▸ **PROVIDED ENTRIES**:
──────────────────────────────

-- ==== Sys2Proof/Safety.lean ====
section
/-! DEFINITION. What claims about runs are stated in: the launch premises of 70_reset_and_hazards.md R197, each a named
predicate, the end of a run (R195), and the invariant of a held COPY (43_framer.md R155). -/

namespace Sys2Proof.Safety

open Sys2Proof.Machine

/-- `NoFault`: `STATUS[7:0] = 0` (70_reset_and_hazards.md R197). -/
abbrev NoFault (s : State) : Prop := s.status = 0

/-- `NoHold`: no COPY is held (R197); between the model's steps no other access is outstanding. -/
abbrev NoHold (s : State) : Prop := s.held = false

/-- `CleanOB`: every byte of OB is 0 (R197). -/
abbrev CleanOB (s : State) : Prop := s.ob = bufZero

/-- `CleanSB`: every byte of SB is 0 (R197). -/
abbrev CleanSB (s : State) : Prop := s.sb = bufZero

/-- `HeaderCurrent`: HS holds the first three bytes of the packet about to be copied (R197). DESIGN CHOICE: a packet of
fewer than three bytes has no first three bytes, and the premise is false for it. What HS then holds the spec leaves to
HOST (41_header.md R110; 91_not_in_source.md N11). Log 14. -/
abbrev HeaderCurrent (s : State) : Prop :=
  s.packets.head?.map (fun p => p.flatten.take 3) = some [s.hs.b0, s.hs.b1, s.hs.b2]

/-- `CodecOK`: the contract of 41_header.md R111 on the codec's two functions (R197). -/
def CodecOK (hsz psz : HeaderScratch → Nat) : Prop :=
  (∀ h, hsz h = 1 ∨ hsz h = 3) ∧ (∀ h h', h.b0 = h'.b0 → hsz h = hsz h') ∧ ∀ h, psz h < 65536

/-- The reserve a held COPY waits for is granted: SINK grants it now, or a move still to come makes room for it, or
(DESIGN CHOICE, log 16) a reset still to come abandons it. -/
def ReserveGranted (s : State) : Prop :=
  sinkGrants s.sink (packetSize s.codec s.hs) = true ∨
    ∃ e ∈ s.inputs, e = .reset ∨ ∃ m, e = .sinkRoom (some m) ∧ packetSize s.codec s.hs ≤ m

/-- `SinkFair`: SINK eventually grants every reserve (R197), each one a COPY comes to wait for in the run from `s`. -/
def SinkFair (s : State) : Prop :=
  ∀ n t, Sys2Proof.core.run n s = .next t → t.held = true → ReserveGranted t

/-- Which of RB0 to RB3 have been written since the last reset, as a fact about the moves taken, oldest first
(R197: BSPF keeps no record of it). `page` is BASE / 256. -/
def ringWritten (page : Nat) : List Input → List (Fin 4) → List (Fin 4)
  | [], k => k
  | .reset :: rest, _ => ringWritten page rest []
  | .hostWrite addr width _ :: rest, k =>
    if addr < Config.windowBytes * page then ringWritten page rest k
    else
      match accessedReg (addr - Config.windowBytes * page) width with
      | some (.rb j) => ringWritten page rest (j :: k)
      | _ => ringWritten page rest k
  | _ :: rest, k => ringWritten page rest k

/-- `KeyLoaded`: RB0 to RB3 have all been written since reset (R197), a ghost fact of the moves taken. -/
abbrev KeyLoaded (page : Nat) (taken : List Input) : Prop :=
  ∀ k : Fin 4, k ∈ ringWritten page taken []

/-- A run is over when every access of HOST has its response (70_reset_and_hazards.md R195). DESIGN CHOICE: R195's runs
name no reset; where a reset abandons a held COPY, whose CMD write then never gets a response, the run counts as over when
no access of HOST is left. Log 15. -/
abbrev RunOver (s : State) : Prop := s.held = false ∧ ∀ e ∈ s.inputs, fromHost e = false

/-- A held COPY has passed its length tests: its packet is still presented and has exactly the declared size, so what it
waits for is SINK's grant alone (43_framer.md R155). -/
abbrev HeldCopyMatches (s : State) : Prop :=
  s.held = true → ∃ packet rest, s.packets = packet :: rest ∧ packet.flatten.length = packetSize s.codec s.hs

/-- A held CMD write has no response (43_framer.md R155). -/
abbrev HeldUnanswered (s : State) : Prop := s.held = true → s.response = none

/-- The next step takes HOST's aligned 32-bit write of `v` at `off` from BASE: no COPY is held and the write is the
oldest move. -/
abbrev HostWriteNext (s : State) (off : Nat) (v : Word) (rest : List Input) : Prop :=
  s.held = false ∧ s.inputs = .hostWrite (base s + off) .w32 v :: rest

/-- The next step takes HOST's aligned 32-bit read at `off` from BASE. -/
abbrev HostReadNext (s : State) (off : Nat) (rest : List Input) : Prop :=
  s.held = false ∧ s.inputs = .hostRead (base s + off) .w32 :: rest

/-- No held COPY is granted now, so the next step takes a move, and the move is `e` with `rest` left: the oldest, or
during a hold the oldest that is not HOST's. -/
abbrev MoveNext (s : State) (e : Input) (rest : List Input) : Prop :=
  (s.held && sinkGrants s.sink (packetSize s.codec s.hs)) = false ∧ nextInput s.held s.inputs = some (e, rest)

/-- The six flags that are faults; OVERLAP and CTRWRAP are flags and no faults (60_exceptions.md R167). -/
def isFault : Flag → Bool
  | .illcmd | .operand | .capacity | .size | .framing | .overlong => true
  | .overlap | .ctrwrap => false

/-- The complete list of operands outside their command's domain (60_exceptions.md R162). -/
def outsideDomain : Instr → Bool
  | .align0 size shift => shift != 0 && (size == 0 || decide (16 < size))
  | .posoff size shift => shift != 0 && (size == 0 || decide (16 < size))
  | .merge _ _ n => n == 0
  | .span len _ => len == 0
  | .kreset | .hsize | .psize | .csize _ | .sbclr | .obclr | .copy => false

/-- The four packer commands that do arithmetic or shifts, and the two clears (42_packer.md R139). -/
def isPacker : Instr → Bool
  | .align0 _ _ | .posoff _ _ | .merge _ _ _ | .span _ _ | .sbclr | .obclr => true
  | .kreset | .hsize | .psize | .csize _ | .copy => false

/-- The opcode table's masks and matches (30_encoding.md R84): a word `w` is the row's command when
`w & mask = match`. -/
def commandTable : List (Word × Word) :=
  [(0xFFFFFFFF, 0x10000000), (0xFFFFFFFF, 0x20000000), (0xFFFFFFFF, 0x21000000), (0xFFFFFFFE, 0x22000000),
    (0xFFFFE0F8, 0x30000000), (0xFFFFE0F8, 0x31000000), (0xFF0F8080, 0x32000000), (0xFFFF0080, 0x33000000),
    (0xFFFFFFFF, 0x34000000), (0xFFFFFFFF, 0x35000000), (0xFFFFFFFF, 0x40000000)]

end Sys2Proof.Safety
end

──────────────────────────────

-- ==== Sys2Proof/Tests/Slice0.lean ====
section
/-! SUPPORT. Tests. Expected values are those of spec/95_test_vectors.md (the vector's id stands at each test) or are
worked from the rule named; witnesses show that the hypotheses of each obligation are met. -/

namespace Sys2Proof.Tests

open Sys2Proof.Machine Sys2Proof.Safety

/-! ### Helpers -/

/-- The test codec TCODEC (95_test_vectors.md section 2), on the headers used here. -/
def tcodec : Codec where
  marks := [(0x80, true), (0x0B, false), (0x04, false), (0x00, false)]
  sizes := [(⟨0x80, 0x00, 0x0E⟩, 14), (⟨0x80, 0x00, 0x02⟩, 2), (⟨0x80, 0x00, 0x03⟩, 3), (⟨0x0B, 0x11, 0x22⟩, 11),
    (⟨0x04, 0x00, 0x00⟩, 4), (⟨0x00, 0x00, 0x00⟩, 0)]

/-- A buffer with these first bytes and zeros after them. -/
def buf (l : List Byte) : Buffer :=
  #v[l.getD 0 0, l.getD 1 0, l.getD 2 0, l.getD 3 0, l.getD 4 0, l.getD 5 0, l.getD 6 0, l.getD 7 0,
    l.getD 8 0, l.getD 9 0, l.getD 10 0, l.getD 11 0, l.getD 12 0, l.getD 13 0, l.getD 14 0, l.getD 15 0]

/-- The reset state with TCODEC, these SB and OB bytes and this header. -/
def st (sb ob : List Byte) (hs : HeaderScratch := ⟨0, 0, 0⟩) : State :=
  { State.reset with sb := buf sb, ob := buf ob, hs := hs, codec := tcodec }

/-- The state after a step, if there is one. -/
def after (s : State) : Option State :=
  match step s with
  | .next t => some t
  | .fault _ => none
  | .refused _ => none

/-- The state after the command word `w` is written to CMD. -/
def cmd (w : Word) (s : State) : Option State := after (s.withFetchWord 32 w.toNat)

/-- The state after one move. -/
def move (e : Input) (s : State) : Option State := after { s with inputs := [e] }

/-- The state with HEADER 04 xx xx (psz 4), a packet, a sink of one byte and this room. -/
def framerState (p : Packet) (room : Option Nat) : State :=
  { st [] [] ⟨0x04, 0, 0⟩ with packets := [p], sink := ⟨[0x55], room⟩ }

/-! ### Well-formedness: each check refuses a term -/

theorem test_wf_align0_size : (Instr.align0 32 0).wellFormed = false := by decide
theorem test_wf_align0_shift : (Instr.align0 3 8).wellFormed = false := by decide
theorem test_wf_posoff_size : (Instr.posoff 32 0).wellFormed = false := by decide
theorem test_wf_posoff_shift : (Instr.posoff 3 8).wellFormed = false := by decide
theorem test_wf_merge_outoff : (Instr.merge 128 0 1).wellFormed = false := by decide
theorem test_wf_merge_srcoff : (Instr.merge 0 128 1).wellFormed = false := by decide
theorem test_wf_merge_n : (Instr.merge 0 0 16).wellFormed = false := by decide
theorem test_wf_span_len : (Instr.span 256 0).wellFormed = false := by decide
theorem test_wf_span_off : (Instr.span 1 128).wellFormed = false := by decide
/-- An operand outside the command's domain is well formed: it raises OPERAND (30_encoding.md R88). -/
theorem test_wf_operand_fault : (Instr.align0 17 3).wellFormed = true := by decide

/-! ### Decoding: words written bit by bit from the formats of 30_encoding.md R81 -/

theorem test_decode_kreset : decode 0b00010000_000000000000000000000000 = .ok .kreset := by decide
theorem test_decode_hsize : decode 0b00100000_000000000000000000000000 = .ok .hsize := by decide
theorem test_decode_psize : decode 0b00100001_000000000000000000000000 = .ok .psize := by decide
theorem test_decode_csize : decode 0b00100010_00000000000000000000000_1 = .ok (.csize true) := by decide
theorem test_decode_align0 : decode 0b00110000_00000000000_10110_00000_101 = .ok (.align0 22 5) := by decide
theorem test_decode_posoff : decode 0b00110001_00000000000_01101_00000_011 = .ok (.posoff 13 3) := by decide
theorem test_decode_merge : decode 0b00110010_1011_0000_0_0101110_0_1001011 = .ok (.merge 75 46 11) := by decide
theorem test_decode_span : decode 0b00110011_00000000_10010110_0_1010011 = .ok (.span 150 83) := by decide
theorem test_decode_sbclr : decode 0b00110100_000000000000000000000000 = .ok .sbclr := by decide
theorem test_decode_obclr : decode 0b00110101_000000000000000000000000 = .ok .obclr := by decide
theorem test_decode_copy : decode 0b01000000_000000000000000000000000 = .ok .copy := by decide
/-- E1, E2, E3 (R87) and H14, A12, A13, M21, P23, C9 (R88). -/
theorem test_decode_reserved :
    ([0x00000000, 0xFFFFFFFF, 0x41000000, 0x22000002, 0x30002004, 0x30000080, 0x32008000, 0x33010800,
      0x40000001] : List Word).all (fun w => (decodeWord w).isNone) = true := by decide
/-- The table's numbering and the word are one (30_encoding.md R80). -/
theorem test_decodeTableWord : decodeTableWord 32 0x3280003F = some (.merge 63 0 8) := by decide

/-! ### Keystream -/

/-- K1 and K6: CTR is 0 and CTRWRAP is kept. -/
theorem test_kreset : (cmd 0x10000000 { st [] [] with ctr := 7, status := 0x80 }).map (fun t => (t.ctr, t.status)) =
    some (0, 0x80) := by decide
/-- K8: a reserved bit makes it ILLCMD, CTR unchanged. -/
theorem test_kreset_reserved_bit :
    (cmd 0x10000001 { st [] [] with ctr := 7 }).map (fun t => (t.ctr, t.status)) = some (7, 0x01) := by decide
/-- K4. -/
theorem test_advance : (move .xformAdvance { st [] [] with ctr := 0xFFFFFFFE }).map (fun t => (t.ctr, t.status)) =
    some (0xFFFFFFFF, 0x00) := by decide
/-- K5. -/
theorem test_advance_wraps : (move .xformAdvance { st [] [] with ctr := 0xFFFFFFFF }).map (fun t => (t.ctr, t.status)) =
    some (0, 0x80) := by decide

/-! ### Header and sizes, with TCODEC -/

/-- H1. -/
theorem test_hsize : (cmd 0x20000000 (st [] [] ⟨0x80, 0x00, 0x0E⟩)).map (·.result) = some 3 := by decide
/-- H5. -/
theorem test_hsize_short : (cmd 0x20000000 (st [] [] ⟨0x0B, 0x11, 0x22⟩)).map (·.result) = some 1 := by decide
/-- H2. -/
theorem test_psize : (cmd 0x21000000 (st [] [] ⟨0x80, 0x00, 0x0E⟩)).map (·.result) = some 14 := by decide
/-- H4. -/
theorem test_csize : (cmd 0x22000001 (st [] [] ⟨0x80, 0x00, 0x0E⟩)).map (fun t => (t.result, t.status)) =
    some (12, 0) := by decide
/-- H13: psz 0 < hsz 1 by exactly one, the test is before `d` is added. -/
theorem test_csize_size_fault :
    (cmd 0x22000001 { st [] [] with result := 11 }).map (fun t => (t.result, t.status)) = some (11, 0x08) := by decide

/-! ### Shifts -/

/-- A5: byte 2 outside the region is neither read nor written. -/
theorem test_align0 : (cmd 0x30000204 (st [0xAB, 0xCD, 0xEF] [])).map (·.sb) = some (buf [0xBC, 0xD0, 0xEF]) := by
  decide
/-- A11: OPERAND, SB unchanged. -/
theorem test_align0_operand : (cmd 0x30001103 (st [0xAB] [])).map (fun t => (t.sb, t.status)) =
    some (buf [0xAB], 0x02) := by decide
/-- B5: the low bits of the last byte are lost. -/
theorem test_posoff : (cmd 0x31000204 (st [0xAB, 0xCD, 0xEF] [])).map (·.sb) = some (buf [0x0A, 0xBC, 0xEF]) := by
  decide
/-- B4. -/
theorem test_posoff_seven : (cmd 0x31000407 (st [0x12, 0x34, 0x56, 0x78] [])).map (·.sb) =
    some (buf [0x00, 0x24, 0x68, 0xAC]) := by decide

──────────────────────────────

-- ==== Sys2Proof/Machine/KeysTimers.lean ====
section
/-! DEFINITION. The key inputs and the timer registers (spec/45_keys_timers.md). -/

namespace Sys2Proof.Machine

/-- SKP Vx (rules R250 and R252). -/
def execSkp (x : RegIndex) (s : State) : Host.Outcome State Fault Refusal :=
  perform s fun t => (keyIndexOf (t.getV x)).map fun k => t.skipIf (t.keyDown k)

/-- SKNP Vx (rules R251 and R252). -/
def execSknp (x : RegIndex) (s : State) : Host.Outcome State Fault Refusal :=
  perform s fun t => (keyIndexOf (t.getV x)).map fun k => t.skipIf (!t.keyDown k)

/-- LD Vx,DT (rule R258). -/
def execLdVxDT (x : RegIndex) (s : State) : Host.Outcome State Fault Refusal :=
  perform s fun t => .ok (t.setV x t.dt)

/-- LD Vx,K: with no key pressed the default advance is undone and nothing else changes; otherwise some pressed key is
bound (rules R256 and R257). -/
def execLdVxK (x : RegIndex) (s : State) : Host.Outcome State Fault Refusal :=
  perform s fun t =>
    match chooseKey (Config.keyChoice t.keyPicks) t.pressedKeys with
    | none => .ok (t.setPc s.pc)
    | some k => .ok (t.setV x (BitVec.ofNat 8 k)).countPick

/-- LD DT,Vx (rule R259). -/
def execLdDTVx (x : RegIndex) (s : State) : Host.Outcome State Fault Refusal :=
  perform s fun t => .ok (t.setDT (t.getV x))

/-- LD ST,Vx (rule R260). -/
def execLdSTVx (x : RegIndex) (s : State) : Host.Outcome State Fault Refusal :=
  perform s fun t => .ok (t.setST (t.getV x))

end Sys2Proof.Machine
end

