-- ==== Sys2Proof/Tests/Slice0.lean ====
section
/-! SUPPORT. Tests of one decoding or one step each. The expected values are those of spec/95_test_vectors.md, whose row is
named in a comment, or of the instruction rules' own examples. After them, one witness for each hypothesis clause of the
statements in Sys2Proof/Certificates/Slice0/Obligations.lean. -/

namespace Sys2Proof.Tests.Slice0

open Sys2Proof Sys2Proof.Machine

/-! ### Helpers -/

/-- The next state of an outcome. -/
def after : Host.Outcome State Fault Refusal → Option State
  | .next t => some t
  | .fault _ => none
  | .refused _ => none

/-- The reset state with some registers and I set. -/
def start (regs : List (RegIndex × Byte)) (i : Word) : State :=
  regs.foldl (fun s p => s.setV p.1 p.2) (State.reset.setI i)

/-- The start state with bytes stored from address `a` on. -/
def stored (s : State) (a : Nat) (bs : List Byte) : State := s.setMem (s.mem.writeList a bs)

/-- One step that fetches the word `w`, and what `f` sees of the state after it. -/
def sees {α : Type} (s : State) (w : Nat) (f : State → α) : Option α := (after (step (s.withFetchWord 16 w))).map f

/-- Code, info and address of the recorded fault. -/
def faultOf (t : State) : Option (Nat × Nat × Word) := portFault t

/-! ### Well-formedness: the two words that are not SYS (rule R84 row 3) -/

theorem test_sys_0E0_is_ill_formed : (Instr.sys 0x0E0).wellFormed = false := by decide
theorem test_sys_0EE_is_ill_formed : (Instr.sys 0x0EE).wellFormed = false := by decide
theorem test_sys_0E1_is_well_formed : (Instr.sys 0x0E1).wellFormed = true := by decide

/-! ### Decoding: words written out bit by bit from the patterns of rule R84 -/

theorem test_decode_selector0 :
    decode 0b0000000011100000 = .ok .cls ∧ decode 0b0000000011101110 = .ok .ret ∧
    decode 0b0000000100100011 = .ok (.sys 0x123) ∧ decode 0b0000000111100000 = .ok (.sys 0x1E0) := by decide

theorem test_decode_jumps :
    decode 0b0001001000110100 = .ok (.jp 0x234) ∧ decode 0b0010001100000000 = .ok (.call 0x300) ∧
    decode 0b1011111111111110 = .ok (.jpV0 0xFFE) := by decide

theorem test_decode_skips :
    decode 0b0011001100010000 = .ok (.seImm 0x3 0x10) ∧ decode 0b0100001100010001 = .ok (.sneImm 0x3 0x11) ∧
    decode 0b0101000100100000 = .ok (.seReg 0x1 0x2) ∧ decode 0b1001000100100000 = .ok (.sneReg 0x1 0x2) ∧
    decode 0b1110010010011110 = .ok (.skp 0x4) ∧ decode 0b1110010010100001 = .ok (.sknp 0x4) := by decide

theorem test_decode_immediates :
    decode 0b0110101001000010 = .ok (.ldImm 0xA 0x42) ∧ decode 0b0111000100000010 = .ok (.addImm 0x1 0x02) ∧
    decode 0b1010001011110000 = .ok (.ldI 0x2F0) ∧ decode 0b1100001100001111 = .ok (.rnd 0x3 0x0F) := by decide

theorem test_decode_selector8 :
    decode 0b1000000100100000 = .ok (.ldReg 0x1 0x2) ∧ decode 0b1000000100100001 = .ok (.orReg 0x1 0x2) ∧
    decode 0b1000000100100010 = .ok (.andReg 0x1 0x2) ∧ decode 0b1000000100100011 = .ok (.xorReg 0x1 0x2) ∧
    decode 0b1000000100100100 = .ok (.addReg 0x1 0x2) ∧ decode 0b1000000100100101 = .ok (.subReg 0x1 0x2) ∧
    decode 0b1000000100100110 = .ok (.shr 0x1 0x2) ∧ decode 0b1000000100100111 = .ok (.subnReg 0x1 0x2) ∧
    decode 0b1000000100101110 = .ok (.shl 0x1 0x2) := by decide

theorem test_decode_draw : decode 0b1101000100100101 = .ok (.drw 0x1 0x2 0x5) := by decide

──────────────────────────────

▸ **WORK REQUEST**: Of all the entries above, repeat only the lines from the line that has "functions (R197). -/" to the line that has "def SinkFair (s", both lines included, exactly.

▸ **TASK SOLUTION**:
/-- `CodecOK`: the contract of 41_header.md R111 on the codec's two functions (R197). -/
def CodecOK (hsz psz : HeaderScratch → Nat) : Prop :=
  (∀ h, hsz h = 1 ∨ hsz h = 3) ∧ (∀ h h', h.b0 = h'.b0 → hsz h = hsz h') ∧ ∀ h, psz h < 65536

/-- The reserve a held COPY waits for is granted: SINK grants it now, or a move still to come makes room for it, or
(DESIGN CHOICE, log 16) a reset still to come abandons it. -/
def ReserveGranted (s : State) : Prop :=
  sinkGrants s.sink (packetSize s.codec s.hs) = true ∨
    ∃ e ∈ s.inputs, e = .reset ∨ ∃ m, e = .sinkRoom (some m) ∧ packetSize s.codec s.hs ≤ m

/-- `SinkFair`: SINK eventually grants every reserve (R197), each one a COPY comes to wait for in the run from `s`. -/
def SinkFair (s : State) : Prop :=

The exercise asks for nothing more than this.